■ Dataset entries ■
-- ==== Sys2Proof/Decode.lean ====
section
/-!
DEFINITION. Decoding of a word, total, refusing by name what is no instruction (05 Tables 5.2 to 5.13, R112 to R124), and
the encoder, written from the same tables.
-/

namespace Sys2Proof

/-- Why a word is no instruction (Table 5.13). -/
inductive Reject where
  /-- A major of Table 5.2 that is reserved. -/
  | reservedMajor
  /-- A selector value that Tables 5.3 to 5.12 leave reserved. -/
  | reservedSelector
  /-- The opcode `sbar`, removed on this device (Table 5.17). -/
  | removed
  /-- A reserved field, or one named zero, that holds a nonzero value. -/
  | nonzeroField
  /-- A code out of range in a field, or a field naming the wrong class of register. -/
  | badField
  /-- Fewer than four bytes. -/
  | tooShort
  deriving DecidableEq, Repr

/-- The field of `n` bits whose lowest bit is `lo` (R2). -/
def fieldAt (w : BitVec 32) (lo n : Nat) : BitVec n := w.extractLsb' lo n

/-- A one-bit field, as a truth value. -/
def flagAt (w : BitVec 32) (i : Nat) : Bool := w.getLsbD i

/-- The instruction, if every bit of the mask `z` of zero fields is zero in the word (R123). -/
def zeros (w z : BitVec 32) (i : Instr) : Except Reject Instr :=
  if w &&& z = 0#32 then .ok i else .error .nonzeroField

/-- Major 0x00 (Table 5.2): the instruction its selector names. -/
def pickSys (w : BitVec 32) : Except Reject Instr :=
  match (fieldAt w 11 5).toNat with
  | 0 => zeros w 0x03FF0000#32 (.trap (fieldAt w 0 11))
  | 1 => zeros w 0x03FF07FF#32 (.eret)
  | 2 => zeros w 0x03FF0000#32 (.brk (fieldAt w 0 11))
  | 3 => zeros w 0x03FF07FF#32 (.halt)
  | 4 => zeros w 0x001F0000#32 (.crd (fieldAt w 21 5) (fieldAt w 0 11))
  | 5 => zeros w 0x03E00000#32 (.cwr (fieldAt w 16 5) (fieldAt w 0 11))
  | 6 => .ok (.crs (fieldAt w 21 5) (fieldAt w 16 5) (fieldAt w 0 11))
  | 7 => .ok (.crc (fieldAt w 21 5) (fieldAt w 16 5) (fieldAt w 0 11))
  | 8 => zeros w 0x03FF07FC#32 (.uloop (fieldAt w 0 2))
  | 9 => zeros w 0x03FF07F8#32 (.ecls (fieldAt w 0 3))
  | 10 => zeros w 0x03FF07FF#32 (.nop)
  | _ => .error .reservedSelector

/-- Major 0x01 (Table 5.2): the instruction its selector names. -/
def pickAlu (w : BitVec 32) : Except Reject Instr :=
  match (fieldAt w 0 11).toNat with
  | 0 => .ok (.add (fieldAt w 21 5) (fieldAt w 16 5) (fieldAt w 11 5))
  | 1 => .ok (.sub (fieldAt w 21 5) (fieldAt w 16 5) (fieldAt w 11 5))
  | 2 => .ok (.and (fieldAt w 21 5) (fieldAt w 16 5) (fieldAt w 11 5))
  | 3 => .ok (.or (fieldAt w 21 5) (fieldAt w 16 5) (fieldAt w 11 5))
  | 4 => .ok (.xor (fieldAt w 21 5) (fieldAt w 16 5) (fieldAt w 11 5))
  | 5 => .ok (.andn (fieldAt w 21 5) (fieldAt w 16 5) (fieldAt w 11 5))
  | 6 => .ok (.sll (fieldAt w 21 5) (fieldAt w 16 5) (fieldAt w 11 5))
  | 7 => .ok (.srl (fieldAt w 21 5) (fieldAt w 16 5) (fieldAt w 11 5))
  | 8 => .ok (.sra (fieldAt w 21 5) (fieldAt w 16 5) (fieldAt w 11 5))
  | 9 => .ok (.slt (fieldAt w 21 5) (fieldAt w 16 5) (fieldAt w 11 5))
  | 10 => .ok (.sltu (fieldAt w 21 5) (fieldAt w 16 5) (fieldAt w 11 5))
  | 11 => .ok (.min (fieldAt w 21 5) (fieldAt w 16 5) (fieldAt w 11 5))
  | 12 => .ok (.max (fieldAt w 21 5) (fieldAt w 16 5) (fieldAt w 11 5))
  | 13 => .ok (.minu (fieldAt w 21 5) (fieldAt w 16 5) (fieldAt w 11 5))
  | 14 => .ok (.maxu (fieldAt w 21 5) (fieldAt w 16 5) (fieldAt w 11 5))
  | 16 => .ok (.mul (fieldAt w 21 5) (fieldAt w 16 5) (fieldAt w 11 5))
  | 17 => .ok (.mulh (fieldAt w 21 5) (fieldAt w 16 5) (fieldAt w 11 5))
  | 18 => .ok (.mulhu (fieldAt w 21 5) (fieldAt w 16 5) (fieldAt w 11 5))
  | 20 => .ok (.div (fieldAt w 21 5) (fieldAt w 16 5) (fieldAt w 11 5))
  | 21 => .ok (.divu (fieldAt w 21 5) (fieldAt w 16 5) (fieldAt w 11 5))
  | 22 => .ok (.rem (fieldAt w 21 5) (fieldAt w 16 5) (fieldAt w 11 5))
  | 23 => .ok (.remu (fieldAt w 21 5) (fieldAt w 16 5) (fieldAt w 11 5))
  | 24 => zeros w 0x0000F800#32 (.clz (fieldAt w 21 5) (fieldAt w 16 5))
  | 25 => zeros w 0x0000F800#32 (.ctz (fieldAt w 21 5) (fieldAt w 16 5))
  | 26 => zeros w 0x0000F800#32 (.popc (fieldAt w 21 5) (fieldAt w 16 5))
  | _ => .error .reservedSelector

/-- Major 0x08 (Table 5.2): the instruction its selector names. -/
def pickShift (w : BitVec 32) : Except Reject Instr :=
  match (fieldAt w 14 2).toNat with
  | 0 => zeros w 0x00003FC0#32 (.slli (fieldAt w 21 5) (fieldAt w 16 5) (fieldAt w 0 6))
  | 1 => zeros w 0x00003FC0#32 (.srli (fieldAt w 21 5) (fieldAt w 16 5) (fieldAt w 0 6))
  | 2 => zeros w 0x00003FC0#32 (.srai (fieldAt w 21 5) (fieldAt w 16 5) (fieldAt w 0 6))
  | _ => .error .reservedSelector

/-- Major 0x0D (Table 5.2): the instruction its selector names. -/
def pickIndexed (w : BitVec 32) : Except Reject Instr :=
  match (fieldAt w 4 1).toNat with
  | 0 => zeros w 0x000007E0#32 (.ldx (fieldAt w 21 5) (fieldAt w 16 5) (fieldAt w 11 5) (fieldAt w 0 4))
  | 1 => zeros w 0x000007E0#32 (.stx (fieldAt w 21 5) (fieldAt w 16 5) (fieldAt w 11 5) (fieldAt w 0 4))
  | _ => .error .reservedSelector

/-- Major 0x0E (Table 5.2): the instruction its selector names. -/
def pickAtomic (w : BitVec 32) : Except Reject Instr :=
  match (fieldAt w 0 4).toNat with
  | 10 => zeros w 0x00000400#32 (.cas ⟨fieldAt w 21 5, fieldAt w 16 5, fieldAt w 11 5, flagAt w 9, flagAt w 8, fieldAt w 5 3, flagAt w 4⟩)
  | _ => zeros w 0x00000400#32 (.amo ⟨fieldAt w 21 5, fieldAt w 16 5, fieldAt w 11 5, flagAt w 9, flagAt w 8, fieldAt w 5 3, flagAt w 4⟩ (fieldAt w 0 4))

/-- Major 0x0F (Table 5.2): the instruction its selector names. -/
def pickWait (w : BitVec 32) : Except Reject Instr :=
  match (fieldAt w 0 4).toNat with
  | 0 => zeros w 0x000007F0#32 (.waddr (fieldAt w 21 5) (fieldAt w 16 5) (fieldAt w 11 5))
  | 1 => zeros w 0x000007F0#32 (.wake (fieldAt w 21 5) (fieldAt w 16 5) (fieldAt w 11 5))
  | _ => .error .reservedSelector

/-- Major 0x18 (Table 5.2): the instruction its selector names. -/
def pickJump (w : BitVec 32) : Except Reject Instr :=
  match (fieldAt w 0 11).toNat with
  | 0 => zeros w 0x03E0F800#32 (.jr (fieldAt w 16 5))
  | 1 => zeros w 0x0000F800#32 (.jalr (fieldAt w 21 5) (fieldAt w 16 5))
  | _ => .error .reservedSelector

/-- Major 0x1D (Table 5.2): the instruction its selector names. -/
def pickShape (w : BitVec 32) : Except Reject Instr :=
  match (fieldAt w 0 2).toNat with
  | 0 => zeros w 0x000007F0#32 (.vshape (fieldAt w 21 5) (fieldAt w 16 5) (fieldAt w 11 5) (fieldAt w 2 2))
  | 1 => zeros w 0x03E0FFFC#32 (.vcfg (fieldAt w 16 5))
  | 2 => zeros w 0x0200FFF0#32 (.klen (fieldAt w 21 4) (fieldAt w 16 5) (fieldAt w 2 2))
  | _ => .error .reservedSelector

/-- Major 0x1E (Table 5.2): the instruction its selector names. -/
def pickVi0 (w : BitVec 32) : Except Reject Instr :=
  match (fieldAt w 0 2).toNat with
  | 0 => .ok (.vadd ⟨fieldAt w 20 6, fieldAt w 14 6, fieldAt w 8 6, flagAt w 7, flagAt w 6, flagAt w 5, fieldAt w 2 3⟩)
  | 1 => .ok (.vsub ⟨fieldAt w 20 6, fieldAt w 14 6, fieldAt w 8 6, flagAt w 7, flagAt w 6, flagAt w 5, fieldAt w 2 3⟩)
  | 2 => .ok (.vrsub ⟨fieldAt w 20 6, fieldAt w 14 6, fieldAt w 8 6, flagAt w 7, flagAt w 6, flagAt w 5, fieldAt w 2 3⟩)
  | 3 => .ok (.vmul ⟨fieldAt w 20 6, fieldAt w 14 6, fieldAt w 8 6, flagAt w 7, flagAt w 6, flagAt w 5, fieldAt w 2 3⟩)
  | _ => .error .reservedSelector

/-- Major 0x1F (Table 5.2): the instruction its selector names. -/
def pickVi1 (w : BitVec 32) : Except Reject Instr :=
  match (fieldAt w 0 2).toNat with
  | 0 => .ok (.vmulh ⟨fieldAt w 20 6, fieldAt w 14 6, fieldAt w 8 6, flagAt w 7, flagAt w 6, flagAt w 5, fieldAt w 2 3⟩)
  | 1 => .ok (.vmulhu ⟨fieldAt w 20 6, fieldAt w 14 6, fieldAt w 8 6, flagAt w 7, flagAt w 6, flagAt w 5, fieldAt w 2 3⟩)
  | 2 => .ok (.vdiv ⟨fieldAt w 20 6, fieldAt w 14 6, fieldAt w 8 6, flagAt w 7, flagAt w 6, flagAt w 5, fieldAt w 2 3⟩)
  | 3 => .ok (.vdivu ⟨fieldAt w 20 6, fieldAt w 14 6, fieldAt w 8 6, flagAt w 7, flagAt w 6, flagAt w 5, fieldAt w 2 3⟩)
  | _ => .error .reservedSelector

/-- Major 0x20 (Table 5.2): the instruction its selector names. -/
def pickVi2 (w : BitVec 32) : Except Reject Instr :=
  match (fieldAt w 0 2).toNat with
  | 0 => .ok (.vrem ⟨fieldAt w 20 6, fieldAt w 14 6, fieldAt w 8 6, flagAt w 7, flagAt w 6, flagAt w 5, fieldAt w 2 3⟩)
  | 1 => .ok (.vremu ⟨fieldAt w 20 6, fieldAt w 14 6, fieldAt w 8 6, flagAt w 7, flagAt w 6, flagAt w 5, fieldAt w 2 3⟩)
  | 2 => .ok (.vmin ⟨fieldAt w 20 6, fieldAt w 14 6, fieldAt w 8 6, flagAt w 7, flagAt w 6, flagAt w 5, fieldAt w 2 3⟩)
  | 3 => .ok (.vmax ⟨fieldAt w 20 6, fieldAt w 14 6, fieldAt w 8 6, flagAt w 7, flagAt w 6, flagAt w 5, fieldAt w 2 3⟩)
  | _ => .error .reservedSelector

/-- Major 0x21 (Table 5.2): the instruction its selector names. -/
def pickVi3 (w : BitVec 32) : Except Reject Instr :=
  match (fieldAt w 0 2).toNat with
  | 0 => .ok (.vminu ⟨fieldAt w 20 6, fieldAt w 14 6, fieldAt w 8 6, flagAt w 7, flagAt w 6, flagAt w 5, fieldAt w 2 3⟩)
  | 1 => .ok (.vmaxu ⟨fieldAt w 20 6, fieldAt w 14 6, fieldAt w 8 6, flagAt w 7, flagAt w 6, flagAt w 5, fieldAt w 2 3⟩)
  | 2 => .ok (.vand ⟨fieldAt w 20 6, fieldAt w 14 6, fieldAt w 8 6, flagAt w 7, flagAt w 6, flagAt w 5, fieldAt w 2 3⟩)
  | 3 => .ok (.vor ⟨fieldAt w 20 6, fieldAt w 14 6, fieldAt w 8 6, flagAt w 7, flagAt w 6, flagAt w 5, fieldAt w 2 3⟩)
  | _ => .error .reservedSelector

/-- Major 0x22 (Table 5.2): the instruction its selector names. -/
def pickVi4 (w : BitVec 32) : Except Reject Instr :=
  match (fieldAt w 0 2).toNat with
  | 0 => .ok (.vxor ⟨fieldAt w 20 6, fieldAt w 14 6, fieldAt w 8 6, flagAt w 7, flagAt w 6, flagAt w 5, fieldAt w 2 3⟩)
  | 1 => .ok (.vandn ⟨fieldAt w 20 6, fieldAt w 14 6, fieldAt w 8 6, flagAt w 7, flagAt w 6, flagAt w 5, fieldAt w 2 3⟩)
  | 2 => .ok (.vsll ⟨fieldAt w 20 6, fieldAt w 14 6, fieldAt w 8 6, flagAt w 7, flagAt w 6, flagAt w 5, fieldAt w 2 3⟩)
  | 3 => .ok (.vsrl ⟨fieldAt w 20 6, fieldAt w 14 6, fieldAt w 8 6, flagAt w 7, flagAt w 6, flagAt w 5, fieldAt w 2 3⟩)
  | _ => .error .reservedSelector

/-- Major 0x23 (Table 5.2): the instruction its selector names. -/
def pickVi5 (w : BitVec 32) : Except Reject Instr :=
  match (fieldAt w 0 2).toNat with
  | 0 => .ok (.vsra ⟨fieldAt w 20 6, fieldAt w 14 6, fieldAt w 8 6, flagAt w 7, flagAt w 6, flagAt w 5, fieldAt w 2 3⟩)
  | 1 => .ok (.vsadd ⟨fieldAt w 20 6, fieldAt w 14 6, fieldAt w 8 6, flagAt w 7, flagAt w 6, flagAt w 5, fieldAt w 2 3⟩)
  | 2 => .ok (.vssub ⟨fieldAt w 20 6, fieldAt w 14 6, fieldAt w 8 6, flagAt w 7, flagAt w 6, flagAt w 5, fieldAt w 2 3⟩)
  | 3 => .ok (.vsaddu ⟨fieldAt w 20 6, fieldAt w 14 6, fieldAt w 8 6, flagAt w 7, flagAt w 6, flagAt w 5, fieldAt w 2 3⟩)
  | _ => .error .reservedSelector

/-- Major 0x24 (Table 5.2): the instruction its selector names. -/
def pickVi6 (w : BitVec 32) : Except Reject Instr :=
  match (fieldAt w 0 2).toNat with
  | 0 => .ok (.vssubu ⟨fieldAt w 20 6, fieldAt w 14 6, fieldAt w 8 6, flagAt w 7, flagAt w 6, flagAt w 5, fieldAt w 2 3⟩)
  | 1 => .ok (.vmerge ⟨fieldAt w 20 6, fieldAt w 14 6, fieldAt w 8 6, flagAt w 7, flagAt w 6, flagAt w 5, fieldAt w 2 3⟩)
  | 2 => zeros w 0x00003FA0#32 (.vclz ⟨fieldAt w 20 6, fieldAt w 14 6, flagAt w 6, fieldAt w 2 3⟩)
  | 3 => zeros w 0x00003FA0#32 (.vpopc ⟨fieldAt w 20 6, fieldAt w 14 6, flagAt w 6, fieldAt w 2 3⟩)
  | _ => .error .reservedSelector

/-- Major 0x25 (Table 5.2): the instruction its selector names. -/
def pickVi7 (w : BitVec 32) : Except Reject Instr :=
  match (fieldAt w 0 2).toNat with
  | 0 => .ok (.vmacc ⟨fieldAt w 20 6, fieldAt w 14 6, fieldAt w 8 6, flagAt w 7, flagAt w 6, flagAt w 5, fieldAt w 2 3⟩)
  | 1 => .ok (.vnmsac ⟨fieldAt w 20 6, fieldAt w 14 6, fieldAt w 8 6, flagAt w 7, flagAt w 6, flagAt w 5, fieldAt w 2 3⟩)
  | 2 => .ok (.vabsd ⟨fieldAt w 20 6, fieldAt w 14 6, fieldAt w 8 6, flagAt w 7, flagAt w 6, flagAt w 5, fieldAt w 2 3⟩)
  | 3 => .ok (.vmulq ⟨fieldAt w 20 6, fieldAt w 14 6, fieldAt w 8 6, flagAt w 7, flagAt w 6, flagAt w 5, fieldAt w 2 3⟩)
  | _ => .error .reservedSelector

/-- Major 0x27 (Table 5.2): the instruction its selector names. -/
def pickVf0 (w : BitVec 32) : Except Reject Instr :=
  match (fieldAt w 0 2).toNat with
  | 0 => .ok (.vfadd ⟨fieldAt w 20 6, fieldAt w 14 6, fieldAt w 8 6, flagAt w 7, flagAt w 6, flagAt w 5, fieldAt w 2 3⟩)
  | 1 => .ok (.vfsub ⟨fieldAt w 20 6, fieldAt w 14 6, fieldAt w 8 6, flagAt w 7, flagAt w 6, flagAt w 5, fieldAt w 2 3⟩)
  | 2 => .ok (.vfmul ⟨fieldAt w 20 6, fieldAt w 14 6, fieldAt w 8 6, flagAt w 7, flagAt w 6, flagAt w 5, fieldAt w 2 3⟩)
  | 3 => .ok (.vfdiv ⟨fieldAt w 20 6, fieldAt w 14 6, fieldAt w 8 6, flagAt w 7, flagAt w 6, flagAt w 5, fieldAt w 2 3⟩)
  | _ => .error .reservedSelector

...

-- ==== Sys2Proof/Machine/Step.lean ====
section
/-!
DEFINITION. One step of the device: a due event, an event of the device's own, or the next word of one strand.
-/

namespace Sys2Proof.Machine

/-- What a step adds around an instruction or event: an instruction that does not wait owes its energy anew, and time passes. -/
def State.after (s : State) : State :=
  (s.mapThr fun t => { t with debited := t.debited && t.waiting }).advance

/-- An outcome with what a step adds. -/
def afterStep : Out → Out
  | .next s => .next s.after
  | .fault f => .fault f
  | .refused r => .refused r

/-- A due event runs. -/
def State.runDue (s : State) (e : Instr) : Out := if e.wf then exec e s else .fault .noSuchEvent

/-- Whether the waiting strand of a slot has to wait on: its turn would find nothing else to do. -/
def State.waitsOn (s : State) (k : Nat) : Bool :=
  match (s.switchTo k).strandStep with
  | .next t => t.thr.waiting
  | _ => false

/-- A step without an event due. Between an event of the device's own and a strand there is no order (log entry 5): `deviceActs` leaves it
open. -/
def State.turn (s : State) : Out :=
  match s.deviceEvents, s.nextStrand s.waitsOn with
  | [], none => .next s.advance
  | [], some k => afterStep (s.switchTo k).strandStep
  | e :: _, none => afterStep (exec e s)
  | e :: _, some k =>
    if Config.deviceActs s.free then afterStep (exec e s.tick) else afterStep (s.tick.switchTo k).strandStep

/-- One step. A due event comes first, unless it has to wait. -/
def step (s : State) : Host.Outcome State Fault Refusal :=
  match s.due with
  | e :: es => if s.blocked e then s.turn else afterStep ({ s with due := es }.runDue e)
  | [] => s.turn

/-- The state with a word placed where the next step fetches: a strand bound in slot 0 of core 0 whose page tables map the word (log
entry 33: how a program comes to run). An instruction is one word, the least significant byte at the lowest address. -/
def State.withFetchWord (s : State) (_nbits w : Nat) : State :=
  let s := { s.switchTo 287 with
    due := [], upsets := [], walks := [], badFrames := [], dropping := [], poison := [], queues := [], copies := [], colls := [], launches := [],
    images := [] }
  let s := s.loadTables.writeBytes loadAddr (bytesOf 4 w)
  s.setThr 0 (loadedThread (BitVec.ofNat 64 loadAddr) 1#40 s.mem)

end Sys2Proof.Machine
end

■ What the exercise asks ■
From the records above, extract exactly and only the lines that begin at the line with "(.vmacc ⟨fieldAt w" and stop after the line with "(.vabsd ⟨fieldAt w".

■ Answer for this exercise ■
  | 0 => .ok (.vmacc ⟨fieldAt w 20 6, fieldAt w 14 6, fieldAt w 8 6, flagAt w 7, flagAt w 6, flagAt w 5, fieldAt w 2 3⟩)
  | 1 => .ok (.vnmsac ⟨fieldAt w 20 6, fieldAt w 14 6, fieldAt w 8 6, flagAt w 7, flagAt w 6, flagAt w 5, fieldAt w 2 3⟩)
  | 2 => .ok (.vabsd ⟨fieldAt w 20 6, fieldAt w 14 6, fieldAt w 8 6, flagAt w 7, flagAt w 6, flagAt w 5, fieldAt w 2 3⟩)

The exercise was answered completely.